Stored data:
/-- R73: the exact product as a datum, with FLAGS.NV of 0 × ∞; NaN inputs stay NaNs. -/
def mulVal (a b : FVal) : FVal × Nat :=
  match a, b with
  | .nan x, .nan y => (.nan (x || y), 0)
  | .nan x, _ => (.nan x, 0)
  | _, .nan y => (.nan y, 0)
  | .inf x, .inf y => (.inf (x != y), 0)
  | .inf x, .fin y m _ => if m = 0 then (.nan false, flagNV) else (.inf (x != y), 0)
  | .fin y m _, .inf x => if m = 0 then (.nan false, flagNV) else (.inf (x != y), 0)
  | .fin n1 m1 e1, .fin n2 m2 e2 => (.fin (n1 != n2) (m1 * m2) (e1 + e2), 0)

/-- R70: a datum rounded to a format; a zero keeps its sign. -/
def deliverF (f : FFmt) (mode : Nat) (ftz : Bool) (v : FVal) : Nat × Nat :=
  match v with
  | .nan _ => (f.nan, sigFlag [v])
  | .inf n => (f.inf n, 0)
  | .fin n m e => if m = 0 then (f.zero n, 0) else roundF f mode ftz n m e false

/-- R70, R73: a product. -/
def mulF (f : FFmt) (mode : Nat) (ftz : Bool) (a b : FVal) : Nat × Nat :=
  let (v, fl) := mulVal a b
  let (r, fl2) := deliverF f mode ftz v
  (r, fl ||| fl2)

/-- R70, R73, R98: a fused multiply-add of (−1)^np·a·b and (−1)^nc·c. -/
def fmaF (f : FFmt) (mode : Nat) (ftz np nc : Bool) (a b c : FVal) : Nat × Nat :=
  let (p, fl) := mulVal a b
  let (r, fl2) := addF f mode ftz (p.negIf np) (c.negIf nc)
  (r, fl ||| fl2 ||| sigFlag [a, b, c])

/-- R157: 1 ÷ a. -/
def rcpF (f : FFmt) (mode : Nat) (ftz : Bool) (a : FVal) : Nat × Nat :=
  match a with
  | .nan _ => (f.nan, sigFlag [a])
  | .inf n => (f.zero n, 0)
  | .fin n m e =>
    if m = 0 then (f.inf n, flagDZ)
    else
      let k := bitLen m + f.fb + 4
      roundF f mode ftz n (2 ^ k / m) (-(k : Int) - e) (decide (2 ^ k % m ≠ 0))

/-- The integer square root, by halving intervals; `n` bounds the bits of the root. -/
def isqrt (x : Nat) : Nat → Nat → Nat
  | 0, r => r
  | n + 1, r => if (r + 2 ^ n) * (r + 2 ^ n) ≤ x then isqrt x n (r + 2 ^ n) else isqrt x n r

/-- R157: √a. -/
def sqrtF (f : FFmt) (mode : Nat) (ftz : Bool) (a : FVal) : Nat × Nat :=
  match a with
  | .nan _ => (f.nan, sigFlag [a])
  | .inf n => if n then (f.nan, flagNV) else (f.inf false, 0)
  | .fin n m e =>
    if m = 0 then (f.zero n, 0)
    else if n then (f.nan, flagNV)
    else
      let k := 2 * (f.fb + 4) + (if (e - (2 * (f.fb + 4) : Nat)) % 2 = 0 then 0 else 1)
      let x := m * 2 ^ k
      let r := isqrt x (bitLen x / 2 + 1) 0
      roundF f mode ftz false r ((e - k) / 2) (decide (r * r ≠ x))

/-- The order of two data that are no NaNs, −0 equal to +0. -/
def cmpF (a b : FVal) : Ordering :=
  match a, b with
  | .inf x, .inf y => if x = y then .eq else if x then .lt else .gt
  | .inf x, _ => if x then .lt else .gt
  | _, .inf y => if y then .gt else .lt
  | .fin n1 m1 e1, .fin n2 m2 e2 =>
    let d := (sumExact (signed n1 m1, e1) (signed (!n2) m2, e2)).1
    if d < 0 then .lt else if d = 0 then .eq else .gt
  | _, _ => .eq

/-- R99: a float condition and the flags it raises. -/
def condF (fn : Nat) (a b : FVal) : Bool × Nat :=
  let un := a.isNan || b.isNan
  let sig := sigFlag [a, b]
  let o := cmpF a b
  match fn with
  | 0 => (!un && decide (o = .eq), sig)
  | 1 => (un || decide (o ≠ .eq), sig)
  | 2 => (!un && decide (o = .lt), sig ||| flagIf un flagNV)
  | 3 => (!un && decide (o ≠ .gt), sig ||| flagIf un flagNV)
  | 4 => (!un && decide (o = .gt), sig ||| flagIf un flagNV)
  | 5 => (!un && decide (o ≠ .lt), sig ||| flagIf un flagNV)
  | _ => (un, sig)

/-- The order key of R155: −0 below +0. -/
def orderKey (f : FFmt) (x : Nat) : Int := if x.testBit (f.eb + f.fb) then -(bits x 0 (f.eb + f.fb) : Int) - 1 else bits x 0 (f.eb + f.fb)

/-- R155: the lesser, or the greater, of two patterns, FN 1 preferring a number to a NaN. -/
def minMaxF (f : FFmt) (mx num ftz : Bool) (x y : Nat) : Nat × Nat :=
  let a := decodeF f x
  let b := decodeF f y
  let sig := sigFlag [a, b]
  let pick (z : Nat) : Nat × Nat := if ftz && isSub f z then (f.zero (z.testBit (f.eb + f.fb)), sig ||| flagUF ||| flagNX) else (z, sig)
  if a.isNan || b.isNan then
    if num && !(a.isNan && b.isNan) then pick (if a.isNan then y else x) else (f.nan, sig)
  else if orderKey f x ≤ orderKey f y then pick (if mx then y else x) else pick (if mx then x else y)

/-- R160: the class of a pattern, one bit. -/
def classF (f : FFmt) (x : Nat) : Nat :=
  let k := match decodeF f x with
    | .nan true => 0
    | .nan false => 1
    | .inf true => 2
    | .inf false => 9
    | .fin neg m _ => if m = 0 then (if neg then 5 else 6) else if isSub f x then (if neg then 4 else 7) else (if neg then 3 else 8)
  2 ^ k

/-- R80: ±m·2^e rounded to an integer, and whether it was inexact. -/
def roundInt (mode : Nat) (neg : Bool) (m : Nat) (e : Int) : Int × Bool :=
  if 0 ≤ e then (signed neg (m * 2 ^ e.toNat), false)
  else
    let k := (-e).toNat
    let q := m / 2 ^ k
    let r := m % 2 ^ k
    (signed neg (if roundUp mode neg q r k false then q + 1 else q), decide (r ≠ 0))

/-- R80: a datum to an n-bit integer. -/
def floatToInt (mode : Nat) (sg : Bool) (n : Nat) (v : FVal) : Nat × Nat :=
  let lo : Int := if sg then -(2 ^ (n - 1) : Nat) else 0
  let hi : Int := if sg then (2 ^ (n - 1) : Nat) - 1 else (2 ^ n : Nat) - 1
  match v with
  | .nan _ => (0, flagNV)
  | .inf neg => (truncN n (if neg then lo else hi), flagNV)
  | .fin neg m e =>
    let (i, nx) := roundInt mode neg m e
    if i < lo then (truncN n lo, flagNV) else if hi < i then (truncN n hi, flagNV) else (truncN n i, flagIf nx flagNX)

/-- R75: a format register's fields. -/
structure NFmt where
  m : Nat
  e : Nat
  s : Bool
  bias : Int
  spc : Nat
  ovf : Nat
  blk : Nat
  scf : Bool
  rsv : Nat
  deriving DecidableEq, Repr, Inhabited

/-- R75: the fields of a format register's value. -/
def nfmtOf (w : Word) : NFmt :=
  let x := w.toNat
  { m := bits x 0 4, e := bits x 4 3, s := bitAt x 7, bias := sint 8 (bits x 8 8), spc := bits x 16 2, ovf := bits x 18 2, blk := bits x 20 3, scf := bitAt x 23, rsv := bits x 24 40 }

/-- R77: the width of a code. -/
def NFmt.width (f : NFmt) : Nat := ofBool f.s + f.e + f.m

/-- R76: a valid format register value. -/
def NFmt.valid (f : NFmt) : Bool :=
  decide (1 ≤ f.width) && decide (f.width ≤ 8) && decide (f.rsv = 0) && decide (f.blk ≤ 4) && decide (f.ovf ≤ 1) && decide (f.spc ≤ 2) && decide (f.m ≤ 8)
    && (decide (f.e ≠ 0) || (decide (f.spc = 0) && decide (f.ovf = 0))) && (decide (f.spc ≠ 1) || decide (1 ≤ f.e)) && (decide (f.spc ≠ 2) || decide (1 ≤ f.e + f.m))

/-- R77: the container of a code, in bits. -/
def NFmt.container (f : NFmt) : Nat := if f.width ≤ 1 then 1 else if f.width ≤ 2 then 2 else if f.width ≤ 4 then 4 else 8

/-- R78: the datum of a code. -/
def decodeN (f : NFmt) (x : Nat) : FVal :=
  let neg := f.s && x.testBit (f.width - 1)
  if f.e = 0 then
    let k : Int := if f.s then sint f.width x else uint f.width x
    .fin (decide (k < 0)) k.natAbs (-f.bias)
  else
    let e := bits x f.m f.e
    let m := bits x 0 f.m
    if f.spc = 1 ∧ e = 2 ^ f.e - 1 then (if m = 0 then .inf neg else .nan false)
    else if f.spc = 2 ∧ e = 2 ^ f.e - 1 ∧ m = 2 ^ f.m - 1 then .nan false
    else if e = 0 then .fin neg m (1 - f.bias - f.m)
    else .fin neg (m + 2 ^ f.m) (e - f.bias - f.m)

/-- R78: whether a format has a NaN. -/
def NFmt.hasNan (f : NFmt) : Bool := decide (f.e ≠ 0) && (decide (f.spc = 2) || (decide (f.spc = 1) && decide (1 ≤ f.m)))

/-- R78: the canonical narrow NaN. -/
def NFmt.nan (f : NFmt) : Nat := if f.spc = 2 then 2 ^ (f.e + f.m) - 1 else (2 ^ f.e - 1) * 2 ^ f.m + 2 ^ (f.m - 1)

/-- R78: the code of the largest finite magnitude of a floating narrow format. -/
def NFmt.maxCode (f : NFmt) : Nat :=
  if f.spc = 1 then (2 ^ f.e - 1) * 2 ^ f.m - 1 else if f.spc = 2 then 2 ^ (f.e + f.m) - 2 else 2 ^ (f.e + f.m) - 1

TASK STATEMENT: Show a copy of each line from the data that includes the word "bias".

OUTPUT OF THE TASK:
  bias : Int
  { m := bits x 0 4, e := bits x 4 3, s := bitAt x 7, bias := sint 8 (bits x 8 8), spc := bits x 16 2, ovf := bits x 18 2, blk := bits x 20 3, scf := bitAt x 23, rsv := bits x 24 40 }
    .fin (decide (k < 0)) k.natAbs (-f.bias)
    else if e = 0 then .fin neg m (1 - f.bias - f.m)
    else .fin neg (m + 2 ^ f.m) (e - f.bias - f.m)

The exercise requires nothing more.